For instance, in “Construct,” I’m showing an early work called Bridge. It’s an entirely enclosed lead carapace with a head that’s tipped backwards and looking upwards. It has a perfect register of my body on the inside that’s been strengthened with fiberglass and covered with beaten lead. As far as I’m concerned, this was my early literal mapping of this infinite space of consciousness that exists within the bounding condition of the human body. That concern is a total obsession; it runs through the whole show. The tallest work in the show is made out of hundreds of beams that make a very unstable form, and I want you to feel that. The one thing you need apart from a body and its faculties is empathy. Without it, these things would just be boring bits of engineering. With it, they begin to resonate.

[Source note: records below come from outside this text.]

-- ==== Sys2Proof/Tests/Slice0.lean ====
section
/-! SUPPORT. Tests of the model, with expected values from the spec (the section named in each comment), and for each
statement of Certificates/Slice0/Obligations.lean that has hypotheses a state and operands that meet them. -/

namespace Sys2Proof.Tests

open Machine Safety

/-! ### Small states -/

/-- The next state, where there is one. -/
def after (r : Result) : Option State :=
  match r with
  | .next t => some t
  | .fault _ => none
  | .refused _ => none

/-- The reset state with a value in the accumulator. -/
def crcState (v : Half) (p : CrcPhase) : State := { State.reset with fcs := some v, crcPhase := p }

/-- The reset state with `POST_FINALIZE_UPDATE` at its other value. -/
def foldState (v : Half) (p : CrcPhase) : State :=
  { crcState v p with cfg := { Params.default with postFinalizeUpdate := .fold } }

/-- A block that waits for its write. -/
def writing (l : Latch) (es : List Input) : State :=
  { State.reset with xphase := .waitWrite, xlatch := some l, inputs := es }

/-- A block that waits for its read. -/
def reading (cfg : Params) (l : Latch) (es : List Input) : State :=
  { State.reset with cfg := cfg, xphase := .waitRead, xlatch := some l, inputs := es }

/-- The parameters with `CHECK_CRC_MODE = VERIFY` and `LONG_RESPONSE = ACCEPT_PREFIX`. -/
def verifyCfg : Params := { Params.default with checkCrcMode := .verify, longResponse := .acceptPrefix }

/-- The parameters with `DESELECT_READ = ZERO_LENGTH`. -/
def zeroReadCfg : Params := { Params.default with deselectRead := .zeroLength }

/-- The reset state with events pending. -/
def pending (es : List Input) : State := { State.reset with inputs := es }

/-- What `k` steps deliver. -/
def delivered (k : Nat) (s : State) : Option (List Report) := (after (Host.Core.run Sys2Proof.core k s)).map State.reports

/-- The transport log after `k` steps. -/
def calls (k : Nat) (s : State) : Option (List TransportEvent) :=
  (after (Host.Core.run Sys2Proof.core k s)).map State.transport

/-! ### Well-formedness: a wire frame whose CRC field does not close it is refused (R79) -/

theorem test_wf_frameSelectNfcT4App :
    wellFormed (.frameSelectNfcT4App 0x02 0x35 0xC0) = true ∧ wellFormed (.frameSelectNfcT4App 0x02 0xC0 0x35) = false := by
  decide

theorem test_wf_frameSelectFile :
    wellFormed (.frameSelectFile 0x03 0xE103 0xD2 0xAF) = true ∧ wellFormed (.frameSelectFile 0x03 0xE103 0xD2 0xAE) = false := by
  decide

theorem test_wf_frameReadBinary :
    wellFormed (.frameReadBinary 0x02 0x0002 0x14 0x6C 0x3B) = true ∧ wellFormed (.frameReadBinary 0x02 0x0002 0x14 0x6B 0x3B) = false := by
  decide

/-! ### Decoding: fields written out in R62's order, `len ++ a16 ++ a8 ++ rsv ++ chk ++ op` -/

/-- A command word from its six fields. -/
def fields (len : BitVec 8) (a16 : BitVec 16) (a8 : BitVec 8) (rsv : BitVec 3) (chk : BitVec 1) (op : BitVec 4) : CmdWord :=
  len ++ (a16 ++ (a8 ++ (rsv ++ (chk ++ op))))

theorem test_decode_crcStart : decodeCommand (fields 0b00000000 0b0000000000000000 0b00000000 0b000 0b0 0b0000) none = .ok .crcStart := by decide

theorem test_decode_crcUpdate :
    decodeCommand (fields 0b00000000 0b0000000000000000 0b10010000 0b000 0b0 0b0001) none = .ok (.crcUpdate 0x90) := by decide

theorem test_decode_crcFinalize : decodeCommand (fields 0b00000000 0b0000000000000000 0b00000000 0b000 0b0 0b0010) none = .ok .crcFinalize := by decide

theorem test_decode_crcCompute :
    decodeCommand (fields 0b00000000 0b0000000000000000 0b00000000 0b000 0b0 0b0011) (some [0, 255]) = .ok (.crcCompute [0x00, 0xFF]) := by decide

theorem test_decode_killRfSelectI2c :
    decodeCommand (fields 0b00000000 0b0000000000000000 0b00000000 0b000 0b0 0b0100) none = .ok .killRfSelectI2c := by decide

theorem test_decode_selectNfcT4App :
    decodeCommand (fields 0b00000000 0b0000000000000000 0b00000011 0b000 0b1 0b0101) none = .ok (.selectNfcT4App 0x03 true) := by decide

theorem test_decode_selectFile :
    decodeCommand (fields 0b00000000 0b1110000100000011 0b00000011 0b000 0b0 0b0110) none = .ok (.selectFile 0xE103 0x03 false) := by decide

theorem test_decode_readBinary :
    decodeCommand (fields 0b00010100 0b0000000000000010 0b00000010 0b000 0b0 0b0111) none = .ok (.readBinary 0x0002 0x14 0x02 false) := by decide

theorem test_decode_deselect : decodeCommand (fields 0b00000000 0b0000000000000000 0b00000000 0b000 0b0 0b1000) none = .ok .deselect := by decide

theorem test_decode_reserved :
    decodeCommand (fields 0 0 0 0 0 0b1001) none = .ok (.reservedOp9 0) ∧
    decodeCommand (fields 0 0 0 0 1 0b1011) none = .ok (.reservedOpAB 1 1) ∧
    decodeCommand (fields 0x80 0 0 0 0 0b1110) none = .ok (.reservedOpCF 0x800000000 2) := by decide

/-- 95_test_vectors.md section 5: the refusals, in the order of R69, and R70's after them. -/
theorem test_decode_refusals :
    decodeCommand (fields 0 0 0 0b001 0 0b0000) none = .error (.reservedField 0x20) ∧
    decodeCommand (fields 0 0 1 0 0 0b0000) none = .error (.reservedField 0x100) ∧
    decodeCommand (fields 0 1 0 0 0 0b0001) none = .error (.reservedField 0x10001) ∧
    decodeCommand (fields 1 0 0 0 0 0b0110) none = .error (.reservedField 0x100000006) ∧
    decodeCommand (fields 0 0 0 0 1 0b1000) none = .error (.reservedField 0x18) ∧
    decodeCommand (fields 0 0 0 0 0 0b0011) none = .error .operandShape ∧
    decodeCommand (fields 0 0 0 0 0 0b0000) (some []) = .error .operandShape ∧
    decodeCommand (fields 0 0 0 0 0 0b0011) (some [256]) = .error .operandRange := by decide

INTERVIEW: When you started making work, the internet wasn’t really a thing. Now, considering the proliferation and constant presentation of appearance through social platforms and the internet at large, how has your thought process changed?
GORMLEY: The internet is one of the most absolutely brilliant tools ever. I went to Obama’s town hall in London last week and I agree with him: Never have we had so many tools to potentially change the world. The issue for me with the internet and the digital revolution is, let’s use it for what it’s good for, which is swift calculation and swift connection, but let’s not live in it. We’ve got to pull things out of the virtual and make them real. The whole of the studio depends on and runs with digital capability, it’s made an incredible extension in being able to think three-dimensionally, but you have to keep pulling stuff out and making it. Yes we make printed models, but we also make models in clay, wood, fiberglass, plaster, polyester, and polystyrene. The virtual allows us to plan and aim our researches, but in the end, the researches have to be physical. The real research is “what does this feel like when we’re making it?” We don’t want to get sucked into a virtual world. It’s what you can pull out of the virtual into the real that’s valuable.
“CONSTRUCT” WILL BE ON VIEW AT SEAN KELLY GALLERY THROUGH JUNE 18, 2016.